Copyright, incentive and freedom

“Information wants to be free.” I must have mocked those words dozens of times on my blog. : Or a few. :  I might be counting the times I just thought that. Either way, that expression is not an argument. It’s a statement of ideological faith. The pro-copyright right has its own religion on this, too.

The music industry, for example, demonstrates its faith via windmill-tilting-based litigation genuflection. The best way to describe its approach copyright enforcement is to think of “mass tort” litigation seen through the wrong end of a telescope*–indeed, as it turns out, the “mass” is there in terms of the litigation, but it seems not so much in terms of the harm. (Was anyone ever really fooled by that number? Not LIKELIHOOD OF CONFUSION:®.)

You don’t have to be a know-nothing, however, to believe that copyright still makes sense, at least conceptually. Take Tracey Armstrong:

“Copyright holders have the right to price and term the works that they have created, the works that they own. That’s a stake in the ground. I couldn’t do what I do for a living without believing that,” says Tracey Armstrong, CEO of the Copyright Clearance Center, in a conversation earlier this week on the future of copyright. “We couldn’t foresee the iPad back in 1985, so digitization and the complications that come with it are what we’re working on right now.”

Well, okay, the fact that you’re paid to believe something doesn’t make it true, either–just ask a lawyer. But she’s right. More:

“I agree with the statement that everyone is now a publisher,” she says, “and what that means is a tremendous proliferation of material that is copyrighted and can be licensed.” She describes this as the “atomization” of content —- books being offered as individual chapters and paragraphs, computer software being parsed into individual lines of code —- a phenomenon that is causing exponential growth in the number of “granular” elements that are available to be licensed.
Of course, she adds, “the market is not infinitely elastic” -— and notes that there is plenty of information that will be offered for free, or will have to be.

Then again, there are the iconic, high value works that will never be offered for free.

Maybe. Probably. “Iconic”? Probably less than ever. But notwithstanding that there is a new world of free content out there, few of those with the most to offer are not going to invest their best efforts in the creation of high-grade works, in any medium, just to have it deemed what one commenter at CCS link above called “collective social product.” That’s just lefty liturgy for you right there–nonsense. Copyright is creaking under the weight of the digital revolution–more on that below. But that doesn’t affect the fundamental rationale for it. Creators and those who invest in the publication and distribution of creative works are morally entitled to, and respond in a socially beneficial way, to the incentive created by their expectations of enjoying a limited monopoly over the fruits of that investment.

It’s particularly ironic, in light of this self-evident truth, for left-wingers to utilize sloganeering such as “collective social product” in arguing against copyright. In their rush to “liberate” property and the “means of production” they’re abandoning the labor theory of value meant to justify collectivism as against our natural inclinations. On the one hand, we expect to control the fruit of our efforts.
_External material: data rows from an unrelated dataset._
-- ==== Sys2Proof/Laws/State.lean ====
section
/-! SUPPORT. Laws of the named updates of the state: what each one leaves unchanged, component by component. -/

namespace Sys2Proof.Machine

@[simp] theorem putCtx_pending (s : State) (n : Nat) (c : Context) : (putCtx s n c).pending = s.pending := by rw [putCtx]
@[simp] theorem putCtx_mem (s : State) (n : Nat) (c : Context) : (putCtx s n c).mem = s.mem := by rw [putCtx]
@[simp] theorem putCtx_regs (s : State) (n : Nat) (c : Context) : (putCtx s n c).regs = s.regs := by rw [putCtx]
@[simp] theorem putCtx_bound (s : State) (n : Nat) (c : Context) : (putCtx s n c).bound = s.bound := by rw [putCtx]
@[simp] theorem putCtx_start (s : State) (n : Nat) (c : Context) : (putCtx s n c).start = s.start := by rw [putCtx]
@[simp] theorem putCtx_time (s : State) (n : Nat) (c : Context) : (putCtx s n c).time = s.time := by rw [putCtx]
@[simp] theorem putCtx_links (s : State) (n : Nat) (c : Context) : (putCtx s n c).links = s.links := by rw [putCtx]
@[simp] theorem putCtx_parts (s : State) (n : Nat) (c : Context) : (putCtx s n c).parts = s.parts := by rw [putCtx]
@[simp] theorem putCtx_steps (s : State) (n : Nat) (c : Context) : (putCtx s n c).steps = s.steps := by rw [putCtx]
@[simp] theorem putCtx_cores (s : State) (n : Nat) (c : Context) : (putCtx s n c).cores = s.cores := by rw [putCtx]
@[simp] theorem putCtx_emb (s : State) (n : Nat) (c : Context) : (putCtx s n c).emb = s.emb := by rw [putCtx]
@[simp] theorem putCtx_upd (s : State) (n : Nat) (c : Context) : (putCtx s n c).upd = s.upd := by rw [putCtx]
@[simp] theorem putCtx_trans (s : State) (n : Nat) (c : Context) : (putCtx s n c).trans = s.trans := by rw [putCtx]
@[simp] theorem putCtx_ctrl (s : State) (n : Nat) (c : Context) : (putCtx s n c).ctrl = s.ctrl := by rw [putCtx]
@[simp] theorem putCtx_health (s : State) (n : Nat) (c : Context) : (putCtx s n c).health = s.health := by rw [putCtx]
@[simp] theorem putCtx_freeCount (s : State) (n : Nat) (c : Context) : (putCtx s n c).freeCount = s.freeCount := by rw [putCtx]
@[simp] theorem putCtx_reply (s : State) (n : Nat) (c : Context) : (putCtx s n c).reply = s.reply := by rw [putCtx]

@[simp] theorem updCtx_pending (s : State) (n : Nat) (f : Context → Context) : (updCtx s n f).pending = s.pending := by rw [updCtx, putCtx_pending]
@[simp] theorem updCtx_mem (s : State) (n : Nat) (f : Context → Context) : (updCtx s n f).mem = s.mem := by rw [updCtx, putCtx_mem]
@[simp] theorem updCtx_regs (s : State) (n : Nat) (f : Context → Context) : (updCtx s n f).regs = s.regs := by rw [updCtx, putCtx_regs]
@[simp] theorem updCtx_bound (s : State) (n : Nat) (f : Context → Context) : (updCtx s n f).bound = s.bound := by rw [updCtx, putCtx_bound]
@[simp] theorem updCtx_start (s : State) (n : Nat) (f : Context → Context) : (updCtx s n f).start = s.start := by rw [updCtx, putCtx_start]
@[simp] theorem updCtx_time (s : State) (n : Nat) (f : Context → Context) : (updCtx s n f).time = s.time := by rw [updCtx, putCtx_time]
@[simp] theorem updCtx_links (s : State) (n : Nat) (f : Context → Context) : (updCtx s n f).links = s.links := by rw [updCtx, putCtx_links]
@[simp] theorem updCtx_parts (s : State) (n : Nat) (f : Context → Context) : (updCtx s n f).parts = s.parts := by rw [updCtx, putCtx_parts]
@[simp] theorem updCtx_steps (s : State) (n : Nat) (f : Context → Context) : (updCtx s n f).steps = s.steps := by rw [updCtx, putCtx_steps]
@[simp] theorem updCtx_cores (s : State) (n : Nat) (f : Context → Context) : (updCtx s n f).cores = s.cores := by rw [updCtx, putCtx_cores]
@[simp] theorem updCtx_emb (s : State) (n : Nat) (f : Context → Context) : (updCtx s n f).emb = s.emb := by rw [updCtx, putCtx_emb]
@[simp] theorem updCtx_upd (s : State) (n : Nat) (f : Context → Context) : (updCtx s n f).upd = s.upd := by rw [updCtx, putCtx_upd]
@[simp] theorem updCtx_trans (s : State) (n : Nat) (f : Context → Context) : (updCtx s n f).trans = s.trans := by rw [updCtx, putCtx_trans]
@[simp] theorem updCtx_ctrl (s : State) (n : Nat) (f : Context → Context) : (updCtx s n f).ctrl = s.ctrl := by rw [updCtx, putCtx_ctrl]
@[simp] theorem updCtx_health (s : State) (n : Nat) (f : Context → Context) : (updCtx s n f).health = s.health := by rw [updCtx, putCtx_health]
@[simp] theorem updCtx_freeCount (s : State) (n : Nat) (f : Context → Context) : (updCtx s n f).freeCount = s.freeCount := by rw [updCtx, putCtx_freeCount]
@[simp] theorem updCtx_reply (s : State) (n : Nat) (f : Context → Context) : (updCtx s n f).reply = s.reply := by rw [updCtx, putCtx_reply]

@[simp] theorem putPart_pending (s : State) (p : Nat) (x : Partition) : (putPart s p x).pending = s.pending := by rw [putPart]
@[simp] theorem putPart_mem (s : State) (p : Nat) (x : Partition) : (putPart s p x).mem = s.mem := by rw [putPart]
@[simp] theorem putPart_regs (s : State) (p : Nat) (x : Partition) : (putPart s p x).regs = s.regs := by rw [putPart]
@[simp] theorem putPart_bound (s : State) (p : Nat) (x : Partition) : (putPart s p x).bound = s.bound := by rw [putPart]
@[simp] theorem putPart_start (s : State) (p : Nat) (x : Partition) : (putPart s p x).start = s.start := by rw [putPart]
@[simp] theorem putPart_time (s : State) (p : Nat) (x : Partition) : (putPart s p x).time = s.time := by rw [putPart]
@[simp] theorem putPart_links (s : State) (p : Nat) (x : Partition) : (putPart s p x).links = s.links := by rw [putPart]
@[simp] theorem putPart_front (s : State) (p : Nat) (x : Partition) : (putPart s p x).front = s.front := by rw [putPart]
@[simp] theorem putPart_steps (s : State) (p : Nat) (x : Partition) : (putPart s p x).steps = s.steps := by rw [putPart]
@[simp] theorem putPart_cores (s : State) (p : Nat) (x : Partition) : (putPart s p x).cores = s.cores := by rw [putPart]
@[simp] theorem putPart_emb (s : State) (p : Nat) (x : Partition) : (putPart s p x).emb = s.emb := by rw [putPart]
@[simp] theorem putPart_upd (s : State) (p : Nat) (x : Partition) : (putPart s p x).upd = s.upd := by rw [putPart]
@[simp] theorem putPart_trans (s : State) (p : Nat) (x : Partition) : (putPart s p x).trans = s.trans := by rw [putPart]
@[simp] theorem putPart_ctrl (s : State) (p : Nat) (x : Partition) : (putPart s p x).ctrl = s.ctrl := by rw [putPart]
@[simp] theorem putPart_health (s : State) (p : Nat) (x : Partition) : (putPart s p x).health = s.health := by rw [putPart]
@[simp] theorem putPart_freeCount (s : State) (p : Nat) (x : Partition) : (putPart s p x).freeCount = s.freeCount := by rw [putPart]
@[simp] theorem putPart_reply (s : State) (p : Nat) (x : Partition) : (putPart s p x).reply = s.reply := by rw [putPart]

@[simp] theorem updPart_pending (s : State) (p : Nat) (f : Partition → Partition) : (updPart s p f).pending = s.pending := by rw [updPart, putPart_pending]
@[simp] theorem updPart_mem (s : State) (p : Nat) (f : Partition → Partition) : (updPart s p f).mem = s.mem := by rw [updPart, putPart_mem]
@[simp] theorem updPart_regs (s : State) (p : Nat) (f : Partition → Partition) : (updPart s p f).regs = s.regs := by rw [updPart, putPart_regs]
@[simp] theorem updPart_bound (s : State) (p : Nat) (f : Partition → Partition) : (updPart s p f).bound = s.bound := by rw [updPart, putPart_bound]
@[simp] theorem updPart_start (s : State) (p : Nat) (f : Partition → Partition) : (updPart s p f).start = s.start := by rw [updPart, putPart_start]
@[simp] theorem updPart_time (s : State) (p : Nat) (f : Partition → Partition) : (updPart s p f).time = s.time := by rw [updPart, putPart_time]
@[simp] theorem updPart_links (s : State) (p : Nat) (f : Partition → Partition) : (updPart s p f).links = s.links := by rw [updPart, putPart_links]
@[simp] theorem updPart_front (s : State) (p : Nat) (f : Partition → Partition) : (updPart s p f).front = s.front := by rw [updPart, putPart_front]
@[simp] theorem updPart_steps (s : State) (p : Nat) (f : Partition → Partition) : (updPart s p f).steps = s.steps := by rw [updPart, putPart_steps]
@[simp] theorem updPart_cores (s : State) (p : Nat) (f : Partition → Partition) : (updPart s p f).cores = s.cores := by rw [updPart, putPart_cores]
@[simp] theorem updPart_emb (s : State) (p : Nat) (f : Partition → Partition) : (updPart s p f).emb = s.emb := by rw [updPart, putPart_emb]
@[simp] theorem updPart_upd (s : State) (p : Nat) (f : Partition → Partition) : (updPart s p f).upd = s.upd := by rw [updPart, putPart_upd]
@[simp] theorem updPart_trans (s : State) (p : Nat) (f : Partition → Partition) : (updPart s p f).trans = s.trans := by rw [updPart, putPart_trans]
@[simp] theorem updPart_ctrl (s : State) (p : Nat) (f : Partition → Partition) : (updPart s p f).ctrl = s.ctrl := by rw [updPart, putPart_ctrl]
@[simp] theorem updPart_health (s : State) (p : Nat) (f : Partition → Partition) : (updPart s p f).health = s.health := by rw [updPart, putPart_health]
@[simp] theorem updPart_freeCount (s : State) (p : Nat) (f : Partition → Partition) : (updPart s p f).freeCount = s.freeCount := by rw [updPart, putPart_freeCount]
@[simp] theorem updPart_reply (s : State) (p : Nat) (f : Partition → Partition) : (updPart s p f).reply = s.reply := by rw [updPart, putPart_reply]

@[simp] theorem putJob_pending (s : State) (j : Nat) (x : Job) : (putJob s j x).pending = s.pending := by rw [putJob]
@[simp] theorem putJob_mem (s : State) (j : Nat) (x : Job) : (putJob s j x).mem = s.mem := by rw [putJob]
@[simp] theorem putJob_regs (s : State) (j : Nat) (x : Job) : (putJob s j x).regs = s.regs := by rw [putJob]
@[simp] theorem putJob_bound (s : State) (j : Nat) (x : Job) : (putJob s j x).bound = s.bound := by rw [putJob]
@[simp] theorem putJob_start (s : State) (j : Nat) (x : Job) : (putJob s j x).start = s.start := by rw [putJob]
@[simp] theorem putJob_time (s : State) (j : Nat) (x : Job) : (putJob s j x).time = s.time := by rw [putJob]
@[simp] theorem putJob_links (s : State) (j : Nat) (x : Job) : (putJob s j x).links = s.links := by rw [putJob]
@[simp] theorem putJob_parts (s : State) (j : Nat) (x : Job) : (putJob s j x).parts = s.parts := by rw [putJob]
@[simp] theorem putJob_steps (s : State) (j : Nat) (x : Job) : (putJob s j x).steps = s.steps := by rw [putJob]
@[simp] theorem putJob_cores (s : State) (j : Nat) (x : Job) : (putJob s j x).cores = s.cores := by rw [putJob]
@[simp] theorem putJob_emb (s : State) (j : Nat) (x : Job) : (putJob s j x).emb = s.emb := by rw [putJob]
@[simp] theorem putJob_upd (s : State) (j : Nat) (x : Job) : (putJob s j x).upd = s.upd := by rw [putJob]
@[simp] theorem putJob_trans (s : State) (j : Nat) (x : Job) : (putJob s j x).trans = s.trans := by rw [putJob]
@[simp] theorem putJob_ctrl (s : State) (j : Nat) (x : Job) : (putJob s j x).ctrl = s.ctrl := by rw [putJob]
@[simp] theorem putJob_health (s : State) (j : Nat) (x : Job) : (putJob s j x).health = s.health := by rw [putJob]
@[simp] theorem putJob_freeCount (s : State) (j : Nat) (x : Job) : (putJob s j x).freeCount = s.freeCount := by rw [putJob]
@[simp] theorem putJob_reply (s : State) (j : Nat) (x : Job) : (putJob s j x).reply = s.reply := by rw [putJob]

@[simp] theorem updJob_pending (s : State) (j : Nat) (f : Job → Job) : (updJob s j f).pending = s.pending := by rw [updJob]
@[simp] theorem updJob_mem (s : State) (j : Nat) (f : Job → Job) : (updJob s j f).mem = s.mem := by rw [updJob]
@[simp] theorem updJob_regs (s : State) (j : Nat) (f : Job → Job) : (updJob s j f).regs = s.regs := by rw [updJob]
@[simp] theorem updJob_bound (s : State) (j : Nat) (f : Job → Job) : (updJob s j f).bound = s.bound := by rw [updJob]
@[simp] theorem updJob_start (s : State) (j : Nat) (f : Job → Job) : (updJob s j f).start = s.start := by rw [updJob]
@[simp] theorem updJob_time (s : State) (j : Nat) (f : Job → Job) : (updJob s j f).time = s.time := by rw [updJob]
@[simp] theorem updJob_links (s : State) (j : Nat) (f : Job → Job) : (updJob s j f).links = s.links := by rw [updJob]
@[simp] theorem updJob_parts (s : State) (j : Nat) (f : Job → Job) : (updJob s j f).parts = s.parts := by rw [updJob]
@[simp] theorem updJob_steps (s : State) (j : Nat) (f : Job → Job) : (updJob s j f).steps = s.steps := by rw [updJob]
@[simp] theorem updJob_cores (s : State) (j : Nat) (f : Job → Job) : (updJob s j f).cores = s.cores := by rw [updJob]
@[simp] theorem updJob_emb (s : State) (j : Nat) (f : Job → Job) : (updJob s j f).emb = s.emb := by rw [updJob]
@[simp] theorem updJob_upd (s : State) (j : Nat) (f : Job → Job) : (updJob s j f).upd = s.upd := by rw [updJob]
@[simp] theorem updJob_trans (s : State) (j : Nat) (f : Job → Job) : (updJob s j f).trans = s.trans := by rw [updJob]
@[simp] theorem updJob_ctrl (s : State) (j : Nat) (f : Job → Job) : (updJob s j f).ctrl = s.ctrl := by rw [updJob]
@[simp] theorem updJob_health (s : State) (j : Nat) (f : Job → Job) : (updJob s j f).health = s.health := by rw [updJob]
@[simp] theorem updJob_freeCount (s : State) (j : Nat) (f : Job → Job) : (updJob s j f).freeCount = s.freeCount := by rw [updJob]
@[simp] theorem updJob_reply (s : State) (j : Nat) (f : Job → Job) : (updJob s j f).reply = s.reply := by rw [updJob]

@[simp] theorem putFence_pending (s : State) (i : Nat) (f : Fence) : (putFence s i f).pending = s.pending := by rw [putFence]
@[simp] theorem putFence_regs (s : State) (i : Nat) (f : Fence) : (putFence s i f).regs = s.regs := by rw [putFence]
@[simp] theorem putFence_bound (s : State) (i : Nat) (f : Fence) : (putFence s i f).bound = s.bound := by rw [putFence]
@[simp] theorem putFence_start (s : State) (i : Nat) (f : Fence) : (putFence s i f).start = s.start := by rw [putFence]
@[simp] theorem putFence_time (s : State) (i : Nat) (f : Fence) : (putFence s i f).time = s.time := by rw [putFence]
@[simp] theorem putFence_links (s : State) (i : Nat) (f : Fence) : (putFence s i f).links = s.links := by rw [putFence]
@[simp] theorem putFence_parts (s : State) (i : Nat) (f : Fence) : (putFence s i f).parts = s.parts := by rw [putFence]
@[simp] theorem putFence_steps (s : State) (i : Nat) (f : Fence) : (putFence s i f).steps = s.steps := by rw [putFence]
@[simp] theorem putFence_cores (s : State) (i : Nat) (f : Fence) : (putFence s i f).cores = s.cores := by rw [putFence]
@[simp] theorem putFence_emb (s : State) (i : Nat) (f : Fence) : (putFence s i f).emb = s.emb := by rw [putFence]
@[simp] theorem putFence_upd (s : State) (i : Nat) (f : Fence) : (putFence s i f).upd = s.upd := by rw [putFence]
@[simp] theorem putFence_trans (s : State) (i : Nat) (f : Fence) : (putFence s i f).trans = s.trans := by rw [putFence]
@[simp] theorem putFence_ctrl (s : State) (i : Nat) (f : Fence) : (putFence s i f).ctrl = s.ctrl := by rw [putFence]
@[simp] theorem putFence_health (s : State) (i : Nat) (f : Fence) : (putFence s i f).health = s.health := by rw [putFence]
@[simp] theorem putFence_freeCount (s : State) (i : Nat) (f : Fence) : (putFence s i f).freeCount = s.freeCount := by rw [putFence]
@[simp] theorem putFence_reply (s : State) (i : Nat) (f : Fence) : (putFence s i f).reply = s.reply := by rw [putFence]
On the other hand, yes, let us resist the raw conception that market price is the only criterion of “value” in human intercourse–even with respect to creativity.
But copyright does not reward the arbitrary capturing and bottling of “knowledge,” but rather the tangible expression of it and the investment of effort and resources by the “knowledge worker” in bringing it to the market. True, the rest is negotiable, but copyright in its ideal form is a very reasonable assignment of rights as to these expectations.

Now this assertion would seem belied by the change from a regime in which only a handful of publishers decided what would be published and distributed and at what price, to one in which free publication of valuable substantive content is ubiquitous. Why is so much quality free content published if people need copyright as an incentive? The reason is that there are many kinds of incentives, not all of them financial or amenable to easy “disclosure” or pricing. We publish for free to enhance a professional reputation; to advertise one’s services; to seek the attention of those who might pay you for more intensive or comprehensive content; to be part of or affect debate; to gratify one’s ego. None of these motivations means either that the “content” published for inherently “should be” free or that any other content that isn’t free “should be” free.